6.9. Numerical Stability¶
Here we will consider the potential accuracy of solutions to systems of equations of the form \(\mathbf{A}\,\bm{x} = \bm{b}\). In idealistic mathematical notation, we write the solution to a square matrix system of equations as \(\bm{x} = \mathbf{A}^{-1}\bm{b}\). However, the path toward finding the true \(\bm{x}\) is fraught with potential problems.

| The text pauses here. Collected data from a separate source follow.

-- ==== Sys2Proof/Machine/DebugItems.lean ====
section
/-! DEFINITION. The items of DBGACC's space 0x0 beyond the pilot and the sequencers: what each chapter lets a debugger read at D1
and read or write at D3 (R114, R137, R201, R237, R275). Table 11 of spec/15 gives them no offsets; these are the model's (DESIGN
CHOICE 39). -/

namespace Sys2Proof.Machine

/-- 32-bit word j of a number, and a number with that word replaced. -/
def word32 (x j : Nat) : Nat := bits x (32 * j) 32
def putWord32 (x j v : Nat) : Nat := putBits x (32 * j) 32 v

/-- A set of numbers as bits. -/
def bitSet (xs : List Nat) : Nat := xs.eraseDups.foldl (fun n i => n + 2 ^ i) 0

/-- A list of 128-byte lines as one number, and back. -/
def linesNat (ls : List LineData) : Nat := joinBits 1024 (ls.map BitVec.toNat)
def putLineWord (ls : List LineData) (j v : Nat) : List LineData :=
  setAt ls (j / 32) (BitVec.ofNat 1024 (putWord32 (ls.getD (j / 32) 0).toNat (j % 32) v))

/-! ## Matrix row and vector engine (R114, R137) -/

/-- An accumulator format's code in a slot's status. -/
def AccKind.debugCode : AccKind → Nat
  | .fp32 => 0 | .fp64 => 1 | .int32 => 2 | .int64 => 3 | .exact => 4

/-- Whether a slot of a cube is unset (0) or held (bit 0), in exact-sum mode (bit 1), and its format from bit 4 (R89, R114). -/
def Core.slotStatus (c : Core) (cube slot : Nat) : Nat :=
  match (c.cube cube).held.find? (fun h => decide (h.slot ≤ slot) && decide (slot < h.slot + h.kind.slots)) with
  | some h => 1 + 2 * b2n (h.kind == .exact) + 16 * h.kind.debugCode
  | none => 0

/-- Entries and bytes that the sound holds, popped tiles included until their pops end (R130). -/
def Row.soundEntries (r : Row) (beat : Nat) : Nat := r.sound.length + (r.freeing.filter (fun f => decide (beat ≤ f.1))).length
def Row.soundBytes (r : Row) (beat : Nat) : Nat :=
  (r.sound.map (·.bytes)).sum + ((r.freeing.filter (fun f => decide (beat ≤ f.1))).map Prod.snd).sum

/-- A drain register's word, and with it written; an empty one reads as zeros and takes no write. -/
def Core.drainWord (c : Core) (cube j : Nat) : Nat := (((c.cube cube).drain.map (fun d => word32 d.data j))).getD 0
def Core.putDrainWord (c : Core) (cube j v : Nat) : Core :=
  let q := c.cube cube
  let q1 : Cube := { q with drain := q.drain.map (fun d => { d with data := putWord32 d.data j v }) }
  { c with row := { c.row with cubes := Sparse.set Cube.blank c.row.cubes (cube % 16) q1 } }

/-- A summary entry's word, and with it written; bits [47:32] are reserved (R17, R135). -/
def Core.summWord (c : Core) (i j : Nat) : Nat := ((c.vec.summ[i]?).map (fun e => word32 e.entry.toNat j)).getD 0
def Core.putSummWord (c : Core) (i j v : Nat) : Core :=
  match c.vec.summ[i]? with
  | some e =>
    let w := BitVec.ofNat 64 (putBits (putWord32 e.entry.toNat j v) 32 16 0)
    { c with vec := { c.vec with summ := setAt c.vec.summ i { e with entry := w } } }
  | none => c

Sometimes it may be difficult to find an accurate solution. It might be that the values in \(\bm{b}\) and \(\bf{A}\) are not accurate because they came from an experiment where noise in the data is unavoidable. It might be that the rows of \(\bf{A}\) are close to parallel, meaning that \(\bf{A}\) is nearly singular—also called poorly conditioned. It might also be that the absolution values of the numbers in \(\bm{b}\) and \(\bf{A}\) are likely to incur round-off errors because they contain a mixture of very large numbers, very small numbers, and even some irrational numbers and numbers that, in binary, contain unresolved repeating patterns of 1’s and 0’s.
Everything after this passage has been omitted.